All of the type classes that I've come across, I think have had laws that establish symmetries by specifying equations. I was wondering though if there are any prominent theoretical or even practical examples of type classes that establish asymmetries, i.e. ones that demand the lack of symmetry? By e.g. specifying <expr1> /= <expr2> or <, or not somePredicate(a, b).
I understand that inequality can be expressed as an equality with a free variable, i.e. a > b = a + k = b etc, but I'm thinking the introduction of free variables itself might align with my idea of enforced asymmetry.
What would be the (theoretical) applications of such law? And are there any (runnable) examples of this?
Alternatively: if this can't be considered Haskell enough to be on SO, should this go on CS or CSTheory?

Algebraic laws in general typically are only specified in terms of equational identities, and not not disequalities. The standpoint to think about this is model theory. A theory can be thought of as 1) a collection of symbols, of different arities, so that sentences can be constructed from them (i.e. of arity 0 we might have sequences of numerals, of arity 1 we have negation, and of arity two we have addition) and 2) a set of equations that provide relations between sentences constructed from such signatures.
This lets us describe things like various arithmetic theories, groups, rings, modules, etc.
Now a model of a theory is a set of concrete assignments of mathematical objects (numbers, functions, etc) to the elements of the signature, such that the translation of sentences into the elements of the model respects these equations.
Categorically, we often think of a theory as a special sort of category of all possible sentences generated by the signature. The arrows in this category are implication -- sentences which may be generated from others by application of the equational identities. This in turn induces equivalences between all sentences which are the same under the application of the equational identities (this yields the "generators and relations" approach). And in turn, a model is simply a functor from this theory to any other category, though typically Set.
This yields a very nice adjunction between syntax and semantics.
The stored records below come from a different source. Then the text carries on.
-- ==== Sys2Proof/Machine/State.lean ====
section
/-!
DEFINITION. The state of the machine (R13 to R24), what ends a step, and reset (R27, R127 to R129). Plain data throughout.
-/

namespace Sys2Proof.Machine

/-- PHASE: where the read_frame in progress is (R22). -/
inductive Phase where
  /-- No read in progress. -/
  | idle
  /-- Pulling single bytes and looking for the marker. -/
  | scan
  /-- Marker found, remainder not yet pulled. -/
  | payload
  /-- Remainder held in F, validation and decode in progress. -/
  | check
  deriving DecidableEq, Repr

/-- The two error kinds (R100). -/
inductive ErrorKind where
  /-- The start marker was never found. -/
  | communicationError
  /-- The marker was found and the frame failed. -/
  | dataIntegrityError
  deriving DecidableEq, Repr

/-- The five causes and what each records (R101 to R105, R107). -/
inductive ErrorCause where
  /-- R101 -/
  | noStart
  /-- R102: the number of bytes the block pull returned, 0 to 29. -/
  | shortFrame (got : BitVec 5)
  /-- R103: the received checksum field and the derived checksum. -/
  | checksumMismatch (rxChk : Word16) (derived : Byte)
  /-- R104 -/
  | zeroPayload
  /-- R105: the sensor's error code. -/
  | sensorError (code : Byte)
  deriving DecidableEq, Repr

/-- The kind of a cause (R101 to R105). -/
def ErrorCause.kind : ErrorCause → ErrorKind
  | .noStart => .communicationError
  | .shortFrame _ => .dataIntegrityError
  | .checksumMismatch _ _ => .dataIntegrityError
  | .zeroPayload => .dataIntegrityError
  | .sensorError _ => .dataIntegrityError

/-- The response that ends a host operation (R60). -/
inductive Response where
  /-- OK with no value: the five sending operations. -/
  | ok
  /-- OK with a command frame: build_command. -/
  | okFrame (f : CommandFrame)
  /-- OK with a Reading: read_frame and get_reading. -/
  | okReading (r : Reading)
  /-- A register's value: get_field. -/
  | present (v : FieldValue)
  /-- The Reading is absent: get_field. -/
  | absent
  /-- An error: read_frame and get_reading. -/
  | error (cause : ErrorCause)
  /-- The word names no operation or no register (R106). -/
  | illegalOp
  deriving DecidableEq, Repr

/-- What the outside world gives the machine, one item a step (log 1). -/
inductive Input where
  /-- An encoded item at the host operation port or on RX. -/
  | transfer (t : Transfer)
  /-- The environment appends one byte to RXQ (R33). -/
  | rxByte (b : Byte)
  /-- Reset (R127). -/
  | reset
  deriving DecidableEq, Repr

/-- The complete state of the block, exactly the components of R13: `reading` is CV with x[0..13] (R15). -/
structure Block where
  /-- CV and x[0..13]: none when CV = 0 (R14, R15). -/
  reading : Option Reading
  /-- MODE (R17). -/
  mode : Mode
  /-- LB (R19). -/
  lb : Option Byte
  /-- ITER (R20). -/
  iter : Nat
  /-- F[0..31] (R21). -/
  frame : DataFrame
  /-- PHASE (R22). -/
  phase : Phase
  /-- RXQ, the head first (R23). -/
  rxq : List Byte
  /-- TXLOG, the oldest byte first (R24). -/
  txlog : List Byte
  deriving DecidableEq, Repr

/-- The machine: the block, and beside it what is no state of the block. `params` is the instance's configuration (R8, R13),
the other three are the host (R3, R60) and the environment (R33), so that one step of the whole is a function. -/
structure State extends Block where
  /-- The instance's parameters (R8, R18), which no step writes (log 3). -/
  params : Params
  /-- The response port: the response of the latest host operation (R60, log 4). -/
  response : Option Response
  /-- What the environment appends before each coming access of RX, one list an access (R33, log 2). -/
  arrivals : List (List Byte)
  /-- What the outside world has given the machine and no step has taken yet, oldest first (log 1). -/
  inputs : List Input
  deriving DecidableEq, Repr

/-- No step of this machine ends in a fault: every failure the spec names is an error response after which the block goes
on (R100, R117, R118). Nobody raises one; safe. -/
inductive Fault where
  deriving DecidableEq, Repr

/-- Why a step may be refused: no step of this machine is. -/
inductive Refusal where
  /-- Raised by exec's arm of an instruction that has no meaning yet, by its mnemonic; safe. No arm raises it. -/
  | notModelled (mnemonic : String)
  deriving DecidableEq, Repr

namespace State

/-- DESIGN CHOICE (log 7): F at reset, which R27 leaves unspecified and nothing reads before it is written. -/
def frameAtReset : DataFrame := Vector.replicate 32 0

/-- The state of a new instance with parameters `p` over a transport that holds `q` (R27, R127, R129). -/
def resetWith (p : Params) (q : List Byte) (arrivals : List (List Byte)) : State where
  reading := none
  mode := p.initMode
  lb := none
  iter := 0
  frame := frameAtReset
  phase := .idle
  rxq := q
  txlog := []
  params := p
  response := none
  arrivals := arrivals
  inputs := []

/-- The machine right after reset (R27): the parameters, the receive queue and the environment's bytes are free values
(log 2, 3, 8). -/
def reset : State := resetWith Config.params Config.rxqAtReset Config.arrivalsAtReset

end State

end Sys2Proof.Machine
end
The greater the collection of sentences you want to model, the fewer the models you can get, and the more models you have, the smaller the set of sentences that will be satisfied by all of them. (Here I am only sketching the idea rather than filling in lots of important details).
In any case, one consequence of this that people tend to ignore, but that really pays off, is that in such a setting you want a "terminal model" that is the least among all models, just as you want an "initial theory" that admits all models. The terminal (aka trivial) model is the functor that sends everything in the theory to the empty set and maps on the empty set. Lots of very nice properties emerge when you have such things. But note -- to have such things, you must only have equational identities and not "disidentities." Such theories are called Algebraic Theories.
What does this all have to do with Haskell? Well, we can think of the signatures of typeclasses exactly as signatures of algebraic theories, and the laws of them as the equations of such theories. And that's generally how typeclasses are used in Haskell and why they were introduced -- to suit these sorts of situations.
But of course we don't have to do this -- we can have whatever laws we want. But we lose all sorts of nice properties along the way -- and often in fact find that disequalities mean our theory will have very few models, and with weird structure relating them. Since typeclasses are intended to capture common structure between various things, and since non-algebraic theories tend to fix unique(ish) models, then it turns out it is rarely the case that we would want to use disequality relations in typeclass laws. And indeed I can't think of any examples where I've seen it come up.
Here's another way to think of it -- consider a theory with equalities and disequalities both, and then eliminate the disequalities. What remains still admits all the prior models, but also may have a bunch of "unintended" ones. So we don't gain additional reasoning in terms of rewrites -- we just have certain models that are a priori excluded. Furthermore, when one wishes to rule out "unintended" models this is usually because we want to fix a particular "intended" one. And if we want to fix a particular intended model, the question immediately arises -- why not just use that concrete structure, instead of the more general typeclass?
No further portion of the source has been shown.